Has it really been more than a year since we held our unijam consultation? You probably think that life has moved at a rapid pace since then, and it has, but we have already started transforming the University by doing what we said we’d do. And we’ve done it very successfully so far.

In our strategic plan, Crossing the Horizon, we laid out the actions we would take between now and 2018, and we have already begun to deliver.

We promised enhanced educational offerings and an outstanding student experience. An important part of that is to give students exposure to the professional environments where they will eventually have careers.

To deliver on this we have developed some powerful new partnerships with industry that will open opportunities for students to innovate, to engage with and to learn from the kind of industries where they will eventually work.

Our partnership with global IT company Hewlett-Packard will provide not only a new degree program with a pathway to internship for our students, but also a unique physical environment where students, graduates, commercialisation experts and industry will have opportunities to explore new ideas for business and products. It will act as an incubator for new small to medium enterprises and a pipeline for the commercialisation of new innovations.

We also partnered with Hills Limited to put South Australia at the forefront of innovative product design and technology expertise for a wide range of industries, from aged care and health, to security and safety.

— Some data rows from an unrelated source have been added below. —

/-- Row NAME_EXT_10, `10LLLLLL`. -/
theorem test_decode_name_ext_10 :
    decoded (.tag [0b10000000#8]) = some (.nameExt10 0#6) ∧
    decoded (.tag [0b10111111#8]) = some (.nameExt10 63#6) := by decide

/-- Row NAME_PTR, `11oooooooooooooo`: C0 0C is offset 12 and FF FF is offset 0x3FFF
(spec/95_test_vectors.md L1.3, N17); without its second byte there is no instruction. -/
theorem test_decode_name_ptr :
    decoded (.tag [0b11000000#8, 0b00001100#8]) = some (.namePtr 12#14) ∧
    decoded (.tag [0xFF#8, 0xFF#8]) = some (.namePtr 0x3FFF#14) ∧
    decoded (.tag [0b11000000#8]) = none := by decide

/-- Rows RD_A, RD_CNAME and RD_OPAQUE by TYPE. -/
theorem test_decode_record_types :
    decoded (.rtype 0b0000000000000001#16) = some .rdA ∧
    decoded (.rtype 0b0000000000000101#16) = some .rdCname ∧
    decoded (.rtype 0b0000000000000000#16) = some (.rdOpaque 0#16) ∧
    decoded (.rtype 0b0000000000010000#16) = some (.rdOpaque 16#16) ∧
    decoded (.rtype 0xFFFF#16) = some (.rdOpaque 0xFFFF#16) := by decide

/-- Rows CMD_NOP, CMD_DECODE, CMD_ENCODE and CMD_ILLEGAL: bits 7:0 select. -/
theorem test_decode_commands :
    decoded (.cmd 0x00000000#32) = some (.cmdNop 0#24) ∧
    decoded (.cmd 0xABCDEF01#32) = some (.cmdDecode 0xABCDEF#24) ∧
    decoded (.cmd 0x00000102#32) = some (.cmdEncode 1#24) ∧
    decoded (.cmd 0x00000003#32) = some (.cmdIllegal 0#24 3#8) ∧
    decoded (.cmd 0x000000FF#32) = some (.cmdIllegal 0#24 0xFF#8) := by decide

-- ---------------------------------------------------------------- small states

/-- The next state of an answer, if it is one. -/
def nextState (r : Result) : Option State :=
  match r with
  | .next t => some t
  | .fault _ => none
  | .refused _ => none

/-- The fault of an answer, if it is one. -/
def faultOf (r : Result) : Option Fault :=
  match r with
  | .next _ => none
  | .fault f => some f
  | .refused _ => none

/-- What an answer reports: STATUS and ERR_POS of its next state. -/
def reportOf (r : Result) : Option (U32 × U16) := (nextState r).map fun t => (t.status, t.errPos)

/-- IBUF with these bytes from offset 12 on, after a header of zeros. -/
def bufferOf (bs : Bytes) : Memory := Memory.writeBytes [] 0 (List.replicate 12 0#8 ++ bs)

/-- An idle machine with these bytes after a header of zeros, and IN_LEN their number. -/
def idleWith (p : Params) (bs : Bytes) : State :=
  { State.resetWith p with ibuf := bufferOf bs, inLen := BitVec.ofNat 16 (12 + bs.length) }

/-- A running DECODE over these bytes, at `c`, in the question section, with CUR and P at 12. -/
def busyWith (p : Params) (bs : Bytes) (c : Ctl) : State :=
  { idleWith p bs with
    phase := .busy
    status := statusRunning
    len := 12 + bs.length
    cur := 12
    name := NameRegs.start 12
    qd := 1#16
    sect := .question
    ctl := c }

/-- A running DECODE at the name element at offset 12. -/
def atName (bs : Bytes) : State := busyWith Params.reference bs .name

/-- A running DECODE at the name element at offset 12, extended tags being lengths. -/
def atNameExt (bs : Bytes) : State := busyWith { Params.reference with extTagPolicy := .asLength } bs .name

/-- A running DECODE at the record data at offset 12 of an answer record. -/
def atRdata (rtype rdlen : U16) (bs : Bytes) : State :=
  { busyWith Params.reference bs .rdata with
    sect := .answer
    an := 1#16
    recd := { RecordRegs.initial with rtype := rtype, rclass := 1#16, ttl := 3600#32, rdlen := rdlen } }

/-- The same with RDATA_CAP 4. -/
def atSmallRdata (rtype rdlen : U16) (bs : Bytes) : State :=
  { atRdata rtype rdlen bs with params := { Params.reference with rdataCap := some 4 } }

/-- A host's 32-bit write of CMD. -/
def cmdWrite (v : U32) : HostEvent := .bus (.write 0x00#18 .w32 v)

-- ---------------------------------------------------------------- one step of each instruction

/-- N1: the root name is one byte. -/
theorem test_name_term_ends_the_root_name :
    (nextState (step (atName [0x00#8, 0x00#8, 0x01#8]))).map (fun t => (t.recd.name, t.cur)) = some ([], 13) := by
  decide

/-- L1.3: the name field ends at END = 27 where a pointer has set it, not behind the target's terminator. -/
theorem test_name_term_keeps_the_end_a_pointer_set :
    (nextState (step { atName [0x00#8] with name := { p := 12, fin := some 27, hops := 1, acc := [[0x66#8]] } })).map
      (fun t => (t.recd.name, t.cur)) = some ([[0x66#8]], 27) := by
  decide

/-- N2: `03 77 77 77` is the label "www". -/
theorem test_name_label_reads_www :
    (nextState (step (atName [0x03#8, 0x77#8, 0x77#8, 0x77#8, 0x00#8]))).map (fun t => (t.name.acc, t.name.p)) =
      some ([[0x77#8, 0x77#8, 0x77#8]], 16) := by
  decide

/-- N4: SLICE_TRUNC at 13, STATUS 0x00000316. -/
theorem test_name_label_truncated :
    reportOf (step (atName [0x03#8, 0x77#8, 0x77#8])) = some (0x00000316#32, 13#16) := by decide

/-- N6: EXT_TAG at 12, STATUS 0x00000716. -/
theorem test_name_ext_01_rejected : reportOf (step (atName [0x40#8])) = some (0x00000716#32, 12#16) := by decide

/-- N10: under AS_LENGTH `41 00` is a label of 65 bytes that passes LEN: SLICE_TRUNC at 13. -/
theorem test_name_ext_01_as_length : reportOf (step (atNameExt [0x41#8, 0x00#8])) = some (0x00000316#32, 13#16) := by
  decide

/-- N7: EXT_TAG at 12. -/
theorem test_name_ext_10_rejected :
    reportOf (step (atName [0x80#8, 0x00#8])) = some (0x00000716#32, 12#16) := by decide

/-- R154: under AS_LENGTH the tag 0x80 is a label of 128 bytes. -/
theorem test_name_ext_10_as_length :
    (nextState (exec (.nameExt10 0#6) (atNameExt (0x80#8 :: List.replicate 128 0x61#8)))).map
      (fun t => (t.name.acc, t.name.p)) = some ([List.replicate 128 0x61#8], 141) := by
  decide +kernel

/-- N19: a pointer to 18; END is 14, one pointer followed. -/
theorem test_name_ptr_jumps :
    (nextState (step (atName [0xC0#8, 0x12#8, 0x00#8, 0x01#8, 0x00#8, 0x01#8, 0x03#8]))).map
      (fun t => (t.name.p, t.name.fin, t.name.hops)) = some (18, some 14, 1) := by
  decide

/-- N12: the target 14 is LEN: PTR_RANGE at 12, STATUS 0x00000516. -/
theorem test_name_ptr_range : reportOf (step (atName [0xC0#8, 0x0E#8])) = some (0x00000516#32, 12#16) := by decide

/-- T1: `C0 A8 01 05` is A(192.168.1.5). -/
theorem test_rd_a_reads_an_address :
    (nextState (step (atRdata 1#16 4#16 [0xC0#8, 0xA8#8, 0x01#8, 0x05#8]))).map
      (fun t => (t.draft.answers.map ResourceRecord.rdata, t.cur)) =
      some ([RData.a [0xC0#8, 0xA8#8, 0x01#8, 0x05#8]], 16) := by
  decide

/-- T4: three of four bytes: SLICE_TRUNC at the first. -/
theorem test_rd_a_truncated :
    reportOf (step (atRdata 1#16 4#16 [0xC0#8, 0xA8#8, 0x01#8])) = some (0x00000316#32, 12#16) := by decide

/-- T8: the name of a CNAME begins at the record data, whatever RDLENGTH says. -/
theorem test_rd_cname_starts_a_name :
    (nextState (step (atRdata 5#16 0#16 [0x01#8, 0x61#8, 0x00#8]))).map (fun t => (t.name.p, t.name.hops, t.use, t.ctl)) =
      some (12, 0, NameUse.cname, Ctl.name) := by
  decide

/-- T6: TYPE 16 is Opaque. -/
theorem test_rd_opaque_reads_its_bytes :
    (nextState (step (atRdata 16#16 3#16 [0x02#8, 0x68#8, 0x69#8]))).map
      (fun t => t.draft.answers.map fun r => (r.rtype, r.rdata)) =
      some [(16#16, RData.opaq [0x02#8, 0x68#8, 0x69#8])] := by
  decide

/-- T5's rule for Opaque: five bytes with RDATA_CAP 4, STATUS 0x00000436. -/
theorem test_rd_opaque_over_capacity :
    reportOf (step (atSmallRdata 16#16 5#16 [1#8, 2#8, 3#8, 4#8, 5#8])) = some (0x00000436#32, 12#16) := by decide

/-- A NOP leaves the STATUS of an earlier error (spec/45_host_commands.md R241, example). -/
theorem test_nop_keeps_status :
    reportOf (step { State.reset with status := 0x0000FF46#32, errPos := 7#16, host := [cmdWrite 0x00000100#32] }) =
      some (0x0000FF46#32, 7#16) := by
  decide

/-- R242, acceptance: STATUS is BUSY alone and LEN is IN_LEN. -/
theorem test_decode_accepted :
    (nextState (step { State.reset with inLen := 21#16, host := [cmdWrite 0xFFFFFF01#32] })).map
      (fun t => (t.status, t.len, t.phase)) = some (0x00000001#32, 21, Phase.busy) := by
  decide

/-- M14: IN_LEN 600 with IBUF_CAP 512 is Capacity(IBUF, 0), STATUS 0x00000136, before any read. -/
theorem test_decode_checks_capacity_first :
    reportOf (step { busyWith Params.reference [] .decodeStart with len := 600 }) = some (0x00000136#32, 0#16) := by
  decide

/-- R243, acceptance. -/
theorem test_encode_accepted :
    (nextState (step { State.reset with host := [cmdWrite 0x00000002#32] })).map (fun t => (t.status, t.phase)) =
      some (0x00000001#32, Phase.busy) := by
  decide

/-- R243: ENCODE with MSG = ⊥ is the model fault UNINIT_READ. -/
theorem test_encode_without_a_message :
    faultOf (step { State.reset with phase := .busy, ctl := .encodeStart }) = some .uninitRead := by decide

/-- R244, example: CMD 0x000000FF gives STATUS 0x0000FF46. -/
theorem test_illegal_command :
    reportOf (step { State.reset with errPos := 9#16, host := [cmdWrite 0x000000FF#32] }) =
      some (0x0000FF46#32, 0#16) := by
  decide

/-- C1: a message with nothing in it encodes to its header (spec/95_test_vectors.md L2.6). -/
theorem test_encode_core_header_only :
    encCore .max255 { Message.blank with id := 0x1234#16, flags := 0xFFFF#16 } =
      .ok [0x12#8, 0x34#8, 0xFF#8, 0xFF#8, 0#8, 0#8, 0#8, 0#8, 0#8, 0#8, 0#8, 0#8] := by
  rfl

-- ---------------------------------------------------------------- witnesses: encoding

theorem test_witness_DecodeOfEncodeIsIdentity :
    (Instr.nameTerm).wellFormed = true ∧ (Instr.nameLabel 1#6).wellFormed = true ∧
    (Instr.nameLabel 63#6).wellFormed = true ∧ (Instr.nameExt01 0#6).wellFormed = true ∧
    (Instr.nameExt10 63#6).wellFormed = true ∧ (Instr.namePtr 0x3FFF#14).wellFormed = true ∧
    (Instr.rdA).wellFormed = true ∧ (Instr.rdCname).wellFormed = true ∧ (Instr.rdOpaque 0#16).wellFormed = true ∧
    (Instr.cmdNop 0xFFFFFF#24).wellFormed = true ∧ (Instr.cmdDecode 0#24).wellFormed = true ∧
    (Instr.cmdEncode 0#24).wellFormed = true ∧ (Instr.cmdIllegal 0#24 3#8).wellFormed = true ∧
    (Instr.cmdIllegal 0#24 0xFF#8).wellFormed = true := by decide

theorem test_witness_EncodeOfDecodeIsIdentity :
    decode (.tag [0xC0#8, 0x0C#8, 0xFF#8]) = .ok (.namePtr 12#14) ∧
    decode (.tag [0x03#8, 0x77#8]) = .ok (.nameLabel 3#6) := ⟨rfl, rfl⟩

theorem test_witness_TagByteSelectsElementClass :
    (0x00#8).toNat = 0 ∧ 1 ≤ (0x01#8).toNat ∧ (0x3F#8).toNat ≤ 63 ∧ 64 ≤ (0x40#8).toNat ∧ (0x7F#8).toNat ≤ 127 ∧
    128 ≤ (0x80#8).toNat ∧ (0xBF#8).toNat ≤ 191 ∧ 192 ≤ (0xC0#8).toNat ∧ 192 ≤ (0xFF#8).toNat := by decide

theorem test_witness_LowByteSelectsCommand :
    (0xFFFFFF00#32).toNat % 256 = 0 ∧ (0x00000101#32).toNat % 256 = 1 ∧ (0x00000002#32).toNat % 256 = 2 ∧
    3 ≤ (0x00000003#32).toNat % 256 ∧ 3 ≤ (0x000000FF#32).toNat % 256 := by decide

-- ---------------------------------------------------------------- witnesses: the step

theorem test_witness_StepRunsDecodedInstruction :
    ((atName [0xC0#8, 0x0C#8]).engineState = some (atName [0xC0#8, 0x0C#8]) ∧
      (atName [0xC0#8, 0x0C#8]).ctl = .name ∧
      (∀ k, k < 2 → (atName [0xC0#8, 0x0C#8]).ibuf.read (12 + k) = [0xC0#8, 0x0C#8][k]?) ∧
      (atName [0xC0#8, 0x0C#8]).name.p + 2 ≤ (atName [0xC0#8, 0x0C#8]).len ∧
      decoded (.tag [0xC0#8, 0x0C#8]) = some (.namePtr 12#14)) ∧
    ((atRdata 1#16 0#16 []).engineState = some (atRdata 1#16 0#16 []) ∧ (atRdata 1#16 0#16 []).ctl = .rdata ∧
      decoded (.rtype (atRdata 1#16 0#16 []).recd.rtype) = some .rdA) ∧
    ({ State.reset with host := [cmdWrite 1#32] }.host = .bus (.write 0x00#18 .w32 1#32) :: [] ∧
      decoded (.cmd 1#32) = some (.cmdDecode 0#24)) := by decide

theorem test_witness_IdleChangesNothing :
    State.reset.phase = .idle ∧ State.reset.host = [] ∧
    { State.reset with host := [.pass] }.host = .pass :: [] := by decide

theorem test_witness_ScannerReadsAreBoundsChecked :
    (bufferOf [1#8, 2#8, 3#8, 4#8]).holds 12 [1#8] ∧ (bufferOf [1#8, 2#8, 3#8, 4#8]).holds 12 [1#8, 2#8] ∧
    (bufferOf [1#8, 2#8, 3#8, 4#8]).holds 12 [1#8, 2#8, 3#8, 4#8] ∧ (bufferOf []).holds 12 [] ∧
    12 + 4 ≤ 16 ∧ 15 < 12 + 4 ∧ 12 < 12 + 1 ∧ 12 + 0 ≤ 12 := by
  unfold Memory.holds
  decide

And while we’re looking for bright ideas from students, we’re backing this up with investment. A new initiative developed by UniSA and the South Australian Government will help students translate their ideas into new business opportunities. The new ‘Venture Catalyst’ program we have put in place will provide up to $50,000 in seed funding to individual student ventures selected by an independent external panel of successful entrepreneurs. This seed money and the advice that will accompany it will help translate those ideas towards developing a product, service or process and take it to market.

Another vital partnership cemented in the past year is the one we made with SA Pathology to create the Centre for Cancer Biology (CCB). The CCB will combine our multidisciplinary expertise in areas such as health sciences, drug delivery systems and nanotechnology in a partnership with Australia’s leading research centre in leukaemia, all based in phenomenal new facilities in the planned UniSA Health Innovation Building on North Terrace.

All these partnerships in their various ways will be of enormous benefit to our students, our community and the wider South Australian and national communities.

We promised transformational infrastructure that makes UniSA an inspiring place to work and study.

This is coming on-stream too. We opened the new Jeffrey Smart Building in late April, an $80 million student learning centre with eight floors of cutting-edge learning spaces and services. The building pioneers our ‘flipped classroom’ concept where students engage with their teachers, ready to learn. You can read more about the Jeffrey Smart Building – and the dynamic learning spaces it has – on the next page.

We promised to strengthen our position as the University of Choice for Aboriginal and Torres Strait Islander students by creating a safe environment for them to grow and learn and contribute to their communities. That process is underway.

Our Reconciliation Action Plan is a real and measurable set of actions that bring cultural change to the University.

We are the first university in Australia to make a formal commitment to reconciliation and to embed this in our core values.

Just some of the actions that we’re taking towards putting our Reconciliation Action Plan in place include installing an official Acknowledgement of Country on every campus to complement the existing reconciliation stones; commissioning a Kaurna shield for use at graduations; building an Aboriginal and Torres Strait Islander alumni association; establishing deeper working relationships with Aboriginal and Torres Strait Islander professional associations; updating our Indigenous employment strategy so that we reach our two per cent employment target; and using more Indigenous suppliers wherever we can.

When we brought you enterprise magazine in 2013, we were recovering from unijam and sifting through all the ideas that our community put forward. A few projects that stemmed directly from that consultation are already in place. Our free Campus Connector bus now runs on the hour between Magill and Mawson Lakes campuses, a huge help to those students who have programs across both campuses, and for staff too.

We prohibited smoking on all of our campuses on World No Tobacco Day (May 31). And we now have our new uni branded hoodies and T-shirts which are selling at a great rate. It’s great to see students on campus wearing the gear that they had input into designing and that says ‘I’m part of this place – and proud of it’.

We’ve even taken UniSA offshore with new programs being delivered through Hong Kong Baptist University and in July we launched a new UniSA-branded campus in the Singapore CBD at Orchard Gateway.

We said we’d be a university of enterprise: progressive, creative and innovative. We’re getting there and we’re attracting exactly the kind of attention we wanted.

Both the QS and the Times Higher Education World University Rankings place us as Australia’s youngest university in the top 50 of world universities under 50 years old. And we’re rapidly getting another sort of attention: as a smart, globally connected place to do business.

Inside this magazine you’ll see the reasons why UniSA deserves your attention, now and into the future. You’ll see some of the amazing breadth of work being undertaken at UniSA. You’ll see that we are committed to bringing together intellectual capital with creativity and innovation to work on projects that improve our local and global communities.